§ Task statement
Take the material below and output exactly the run of lines from the one containing "an operation at" down to the one containing "obtain ⟨hr, -, -, hagent⟩ := fetch_run hf", with both included.

>>

/-- Settles O49: the offered event, the timer's move, the main context's move inside and outside a `write`, and the
free move with nothing to call. -/
theorem stepRunsTheDecodedOperation : Obligations.StepRunsTheDecodedOperation := by
  intro s hisr
  refine ⟨fun e i ho hd hw => step_of_run ?_, fun rest ho hs => step_of_run ?_, fun rest ho hs hm => step_of_run ?_,
    fun rest e i calls ho hs hm hp hd hw hi => step_of_run ?_, fun ho hs hm hp => step_of_run ?_⟩
  · rw [fetch_offered hisr ho]
    exact runEvent_of_decode (s := s.setOffered none) hd hw
  · exact fetch_scheduled hisr ho hs
  · rw [fetch_scheduled hisr ho hs]
    exact mainMove_of_waiting (s := s.setSchedule rest) hm
  · rw [fetch_scheduled hisr ho hs]
    exact (mainMove_of_not_waiting (s := s.setSchedule rest) hm).trans
      (nextCall_of_cons (s := s.setSchedule rest) hp hd hw hi)
  · rw [fetch_free hisr ho hs]
    simp [State.freeMove, hm, hp]

/-- Settles O50: what runs is well formed and not internal, and neither an operation nor the outside offers an event. -/
theorem agentsRunOnlyTheirOperations : Obligations.AgentsRunOnlyTheirOperations := by
  intro s ho
  refine ⟨fun i u hf => ?_, fun t h => ?_⟩
  · obtain ⟨-, hw, -, hagent⟩ := fetch_run hf
    exact ⟨(hagent ho).1, hw⟩
  · obtain ⟨i, u, hf, he⟩ | hf := step_next h
    · obtain ⟨-, -, -, hagent⟩ := fetch_run hf
      obtain ⟨-, -, -, -, -, hoffered⟩ := exec_sameEnvironment he
      exact hoffered.trans (hagent ho).2
    · obtain ⟨-, -, q, ⟨on, rfl⟩ | ⟨a, v, -, -, rfl⟩⟩ := fetch_moved hf
      · exact ho
      · exact ho

/-! ### The host's memory -/

/-- Settles O51: the store is the next move, and memory reads as written. -/
theorem hostStoreChangesOneByteOutsideWrite : Obligations.HostStoreChangesOneByteOutsideWrite := by
  intro s a v rest hmem hisr ho hs
  have hf : s.fetch = (s.setSchedule rest).hostStore a v := fetch_scheduled hisr ho hs
  refine ⟨fun hm => step_of_stop ?_, fun hm ha => ⟨s.mem.write a v, step_of_moved ?_,
    Memory.write_wf a v hmem.canonical, Memory.read_write_same a v hmem.canonical,
    fun x hx => Memory.read_write_other s.mem v hx.symm⟩⟩
  · rw [hf]
    simp [State.hostStore, hm]
  · rw [hf]
    simp [State.hostStore, hm, ha]
    rfl

/-- Settles O55: no operation writes memory, and the host writes inside the address space. -/
theorem everyStepKeepsMemoryCanonical : Obligations.EveryStepKeepsMemoryCanonical := by
  intro s t hinv h
  obtain ⟨i, u, hf, he⟩ | hf := step_next h
  · obtain ⟨hr, -⟩ := fetch_run hf
    obtain ⟨-, -, -, -, -, -, -, hmemu, -, hparamsu, -⟩ := hr.keeps
    obtain ⟨hmem, -, hparams, -⟩ := exec_sameEnvironment he
    rw [hmemu] at hmem
    rw [hparamsu] at hparams
    exact ⟨⟨by rw [hmem]; exact hinv.canonical, by rw [hmem, hparams]; exact hinv.inside⟩, hparams⟩
  · obtain ⟨-, -, q, ⟨on, rfl⟩ | ⟨a, v, -, ha, rfl⟩⟩ := fetch_moved hf
    · exact ⟨⟨hinv.canonical, hinv.inside⟩, rfl⟩
    · exact ⟨⟨Memory.write_wf a v hinv.canonical, Memory.write_within v ha hinv.inside⟩, rfl⟩

/-! ### Power-on -/

/-- At power-on nothing but INIT completes (70_reset R170). -/
theorem completes_powerOn {s t : State} {i : Instr} (h : s.Completes i t) (hm : s.mc = .powerOn) : i = .init := by
  cases h with
  | init _ => rfl
  | isr a hisr ha => exact absurd hm (isrEnabled_iff.mp hisr).1
  | _ => simp_all

/-- At power-on every operation but INIT and WRITE is refused by name. -/
theorem exec_refused_powerOn {s : State} {i : Instr} (hm : s.mc = .powerOn) (hinit : i ≠ .init)
    (hlen : ∀ b n, i ≠ .writeLen b n) (hmeasure : ∀ b, i ≠ .writeMeasure b) :
    exec i s = .refused (.notEnabled i.mnemonic) := by
  refine (onlyDisabledOperationsAreRefused i s _).mpr ⟨rfl, ?_⟩
  have hisr : s.isrEnabled = false := by simp [State.isrEnabled, hm]
  cases i with
  | init => exact absurd rfl hinit
  | writeLen buffer n => exact absurd rfl (hlen buffer n)
  | writeMeasure buffer => exact absurd rfl (hmeasure buffer)
  | _ => simp [hm, hisr, isInternal]

/-- Settles O52: INIT completes, a WRITE faults, the rest is refused, and what a step runs is an operation at
power-on. -/
theorem powerOnAllowsOnlyInit : Obligations.PowerOnAllowsOnlyInit := by
  refine ⟨⟨rfl, rfl, rfl⟩, fun s hm => ⟨⟨_, (State.Completes.init hm).exec, rfl⟩, fun b n =>
    ⟨(State.Faults.writeLenEarly b n hm).exec, (State.Faults.writeMeasureEarly b hm).exec⟩,
    fun i hinit hlen hmeasure => exec_refused_powerOn hm hinit hlen hmeasure, fun t h => ?_, fun ho hs hp => ?_⟩⟩
  · obtain ⟨i, u, hf, he⟩ | hf := step_next h
    · obtain ⟨hr, -⟩ := fetch_run hf
      obtain ⟨-, -, -, -, hmc, -⟩ := hr.keeps
      obtain rfl := completes_powerOn (exec_next he) (hmc.trans hm)
      exact .inr ⟨u, hr, he⟩
    · obtain ⟨-, -, hout⟩ := fetch_moved hf
      obtain ⟨hblock, -⟩ := State.OutsideMove.sameBlock hout
      exact .inl hblock
  · refine step_of_stop ?_
    rw [fetch_free (by simp [State.isrEnabled, hm]) ho hs]
    simp [State.freeMove, State.mainMove, State.nextCall, hm, hp]

/-! ### Who may change the block -/

/-- Settles O59: what a step runs is an agent's operation; a second caller's call is a host's call inside a `write`,
which does not complete there. -/
theorem onlyTheAgentsChangeTheBlock : Obligations.OnlyTheAgentsChangeTheBlock := by
  intro s ho
  refine ⟨fun t h => ?_, fun e rest hisr hs => ?_⟩
  · obtain ⟨i, u, hf, he⟩ | hf := step_next h
    · obtain ⟨hr, -, -, hagent⟩ := fetch_run hf
      exact .inr ⟨i, u, (hagent ho).1, hr, he⟩
    · obtain ⟨-, -, hout⟩ := fetch_moved hf
      obtain ⟨hblock, -⟩ := State.OutsideMove.sameBlock hout
      exact .inl hblock
  · have hfetch : s.fetch = (s.setSchedule rest).secondCall e := fetch_scheduled hisr ho hs
    refine ⟨fun t h => ?_, fun hm => step_of_stop ?_, fun i hm hd hw => ?_⟩
    · obtain ⟨i, u, hf, he⟩ | hf := step_next h
      · obtain ⟨hm, -, -, hi, rfl⟩ := secondCall_run (hfetch.symm.trans hf)
        exact hostCall_not_waiting hi he hm
      · exact secondCall_not_moved (hfetch.symm.trans hf)
    · rw [hfetch]
      simp [State.secondCall, hm]
    · have hrun (hi : isHostCall i = true) : step s = exec i (s.setSchedule rest) := by
        refine step_of_run (hfetch.trans ((if_pos hm).trans ?_))
        exact runCall_of_decode (s := s.setSchedule rest) hd hw hi
      refine ⟨?_, ?_⟩
      · rintro rfl
        exact (hrun rfl).trans (State.Faults.doubleInit (s := s.setSchedule rest) (by simp [hm])).exec
      · rintro (⟨b, n, rfl⟩ | ⟨b, rfl⟩)
        · exact (hrun rfl).trans (State.Faults.writeLenAgain (s := s.setSchedule rest) b n hm).exec
        · exact (hrun rfl).trans (State.Faults.writeMeasureAgain (s := s.setSchedule rest) b hm).exec

end Sys2Proof.Machine
end

section
/-! PROOFS of 41_controller R108 to R111 and 42_timer_handler R129: `busy`, the contract of `write`, and the stopped
timer. -/

namespace Sys2Proof.Machine

section
variable {s t : State}

theorem handle_end_busy {a : Symbol × Framer} (hend : a.1 = .endOfStream) : (s.handle a).C.busy = false := by
  rw [handle_of_end s hend]
  rfl

/-! ### `busy` -/

/-- Only a non-empty WRITE raises `busy`. -/
theorem State.AgentMove.busy_rises (h : s.AgentMove t) (hlow : s.C.busy = false) (hhigh : t.C.busy = true) :
    s.mc = .ready ∧ t.mc = .waiting ∧ t.T.run = true ∧ t.T.cnt = 0 ∧ 1 ≤ t.F.length ∧ t.F.phase = .start := by
  cases h with
  | init hm => cases hhigh
  | write buffer n hm hbuf hlen =>
    rcases Nat.eq_zero_or_pos n with rfl | hn
    · cases hlow.symm.trans hhigh
    · rw [engage_pos s (f := Framer.over buffer n) (Nat.ne_of_gt hn)]
      exact ⟨hm, rfl, rfl, rfl, hn, rfl⟩
  | pollBusy hm hb => cases hlow.symm.trans hb
  | pollDone hm hb => cases hb.symm.trans hhigh
  | tcycle u hm hisr hu => cases hlow.symm.trans hhigh
  | isr a hisr ha =>
    by_cases hend : a.1 = .endOfStream
    · cases (handle_end_busy hend).symm.trans hhigh
    · rw [(handle_of_level _ hend).2] at hhigh
      cases hlow.symm.trans hhigh

/-- From INIT on only the handler clears `busy`, on END. -/
theorem State.AgentMove.busy_falls (h : s.AgentMove t) (hinit : s.mc ≠ .powerOn) (hhigh : s.C.busy = true)
    (hlow : t.C.busy = false) :
    s.isrEnabled = true ∧ t.SYM = s.SYM ++ [.endOfStream] ∧ t.W = s.W ∧ t.T.run = false ∧ t.mc = s.mc := by
  cases h with
  | init hm => exact absurd hm hinit
  | write buffer n hm hbuf hlen =>
    rcases Nat.eq_zero_or_pos n with rfl | hn
    · cases hhigh.symm.trans hlow
    · rw [engage_pos s (f := Framer.over buffer n) (Nat.ne_of_gt hn)] at hlow
      cases hlow
  | pollBusy hm hb => cases hb.symm.trans hlow
  | pollDone hm hb => cases hhigh.symm.trans hb
  | tcycle u hm hisr hu => cases hhigh.symm.trans hlow
  | isr a hisr ha =>
    by_cases hend : a.1 = .endOfStream
    · rw [handle_of_end _ hend]
      exact ⟨hisr, rfl, rfl, rfl, rfl⟩
    · rw [(handle_of_level _ hend).2] at hlow
      cases hhigh.symm.trans hlow

/-! ### Inside a `write` -/

/-- A move inside a `write` keeps the buffer, the length and memory, and leaves it by the POLL that finds `busy`
false. -/
theorem State.AgentMove.of_waiting (h : s.AgentMove t) (hw : s.mc = .waiting) :
    t.F.buf = s.F.buf ∧ t.F.length = s.F.length ∧ t.mem = s.mem ∧
      (t.mc = .waiting ∨ (t.mc = .ready ∧ s.C.busy = false ∧ t = s.setMc .ready)) := by
  cases h with
  | init hm => cases hm.symm.trans hw
  | write buffer n hm hbuf hlen => cases hm.symm.trans hw
  | pollBusy hm hb => exact ⟨rfl, rfl, rfl, .inl hw⟩
  | pollDone hm hb => exact ⟨rfl, rfl, rfl, .inr ⟨rfl, hb, rfl⟩⟩
  | tcycle u hm hisr hu => exact ⟨rfl, rfl, rfl, .inl hw⟩
  | isr a hisr ha =>
    obtain ⟨hbuf, hlen⟩ := advance_keeps_buffer ha
    rw [handle_writes]
    exact ⟨hbuf, hlen, rfl, .inl hw⟩

/-- With no request to serve, a move inside a busy `write` touches nothing but the timer. -/
theorem State.AgentMove.of_masked (h : s.AgentMove t) (hw : s.mc = .waiting) (hb : s.C.busy = true)
    (hisr : s.isrEnabled = false) :
    t.C.busy = true ∧ t.mc = .waiting ∧ t.F = s.F ∧ t.PIN = s.PIN ∧ t.W = s.W ∧ t.SYM = s.SYM := by
  cases h with
  | init hm => cases hm.symm.trans hw
  | write buffer n hm hbuf hlen => cases hm.symm.trans hw
  | pollBusy hm _ => exact ⟨hb, hw, rfl, rfl, rfl, rfl⟩
  | pollDone hm hdone => cases hb.symm.trans hdone
  | tcycle u hm _ hu => exact ⟨hb, hw, rfl, rfl, rfl, rfl⟩
  | isr a hserved ha => cases hisr.symm.trans hserved

/-- The outside moves no element of the block, and memory only while no `write` is in progress. -/
theorem State.OutsideMove.mem_of_waiting (h : s.OutsideMove t) (hw : s.mc = .waiting) : t.mem = s.mem := by
  obtain ⟨q, ⟨on, rfl⟩ | ⟨a, v, hm, -, -⟩⟩ := h
  · rfl
  · exact absurd hw hm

<<

§ Result
/-- Settles O52: INIT completes, a WRITE faults, the rest is refused, and what a step runs is an operation at
power-on. -/
theorem powerOnAllowsOnlyInit : Obligations.PowerOnAllowsOnlyInit := by
  refine ⟨⟨rfl, rfl, rfl⟩, fun s hm => ⟨⟨_, (State.Completes.init hm).exec, rfl⟩, fun b n =>
    ⟨(State.Faults.writeLenEarly b n hm).exec, (State.Faults.writeMeasureEarly b hm).exec⟩,
    fun i hinit hlen hmeasure => exec_refused_powerOn hm hinit hlen hmeasure, fun t h => ?_, fun ho hs hp => ?_⟩⟩
  · obtain ⟨i, u, hf, he⟩ | hf := step_next h
    · obtain ⟨hr, -⟩ := fetch_run hf
      obtain ⟨-, -, -, -, hmc, -⟩ := hr.keeps
      obtain rfl := completes_powerOn (exec_next he) (hmc.trans hm)
      exact .inr ⟨u, hr, he⟩
    · obtain ⟨-, -, hout⟩ := fetch_moved hf
      obtain ⟨hblock, -⟩ := State.OutsideMove.sameBlock hout
      exact .inl hblock
  · refine step_of_stop ?_
    rw [fetch_free (by simp [State.isrEnabled, hm]) ho hs]
    simp [State.freeMove, State.mainMove, State.nextCall, hm, hp]

/-! ### Who may change the block -/

/-- Settles O59: what a step runs is an agent's operation; a second caller's call is a host's call inside a `write`,
which does not complete there. -/
theorem onlyTheAgentsChangeTheBlock : Obligations.OnlyTheAgentsChangeTheBlock := by
  intro s ho
  refine ⟨fun t h => ?_, fun e rest hisr hs => ?_⟩
  · obtain ⟨i, u, hf, he⟩ | hf := step_next h
    · obtain ⟨hr, -, -, hagent⟩ := fetch_run hf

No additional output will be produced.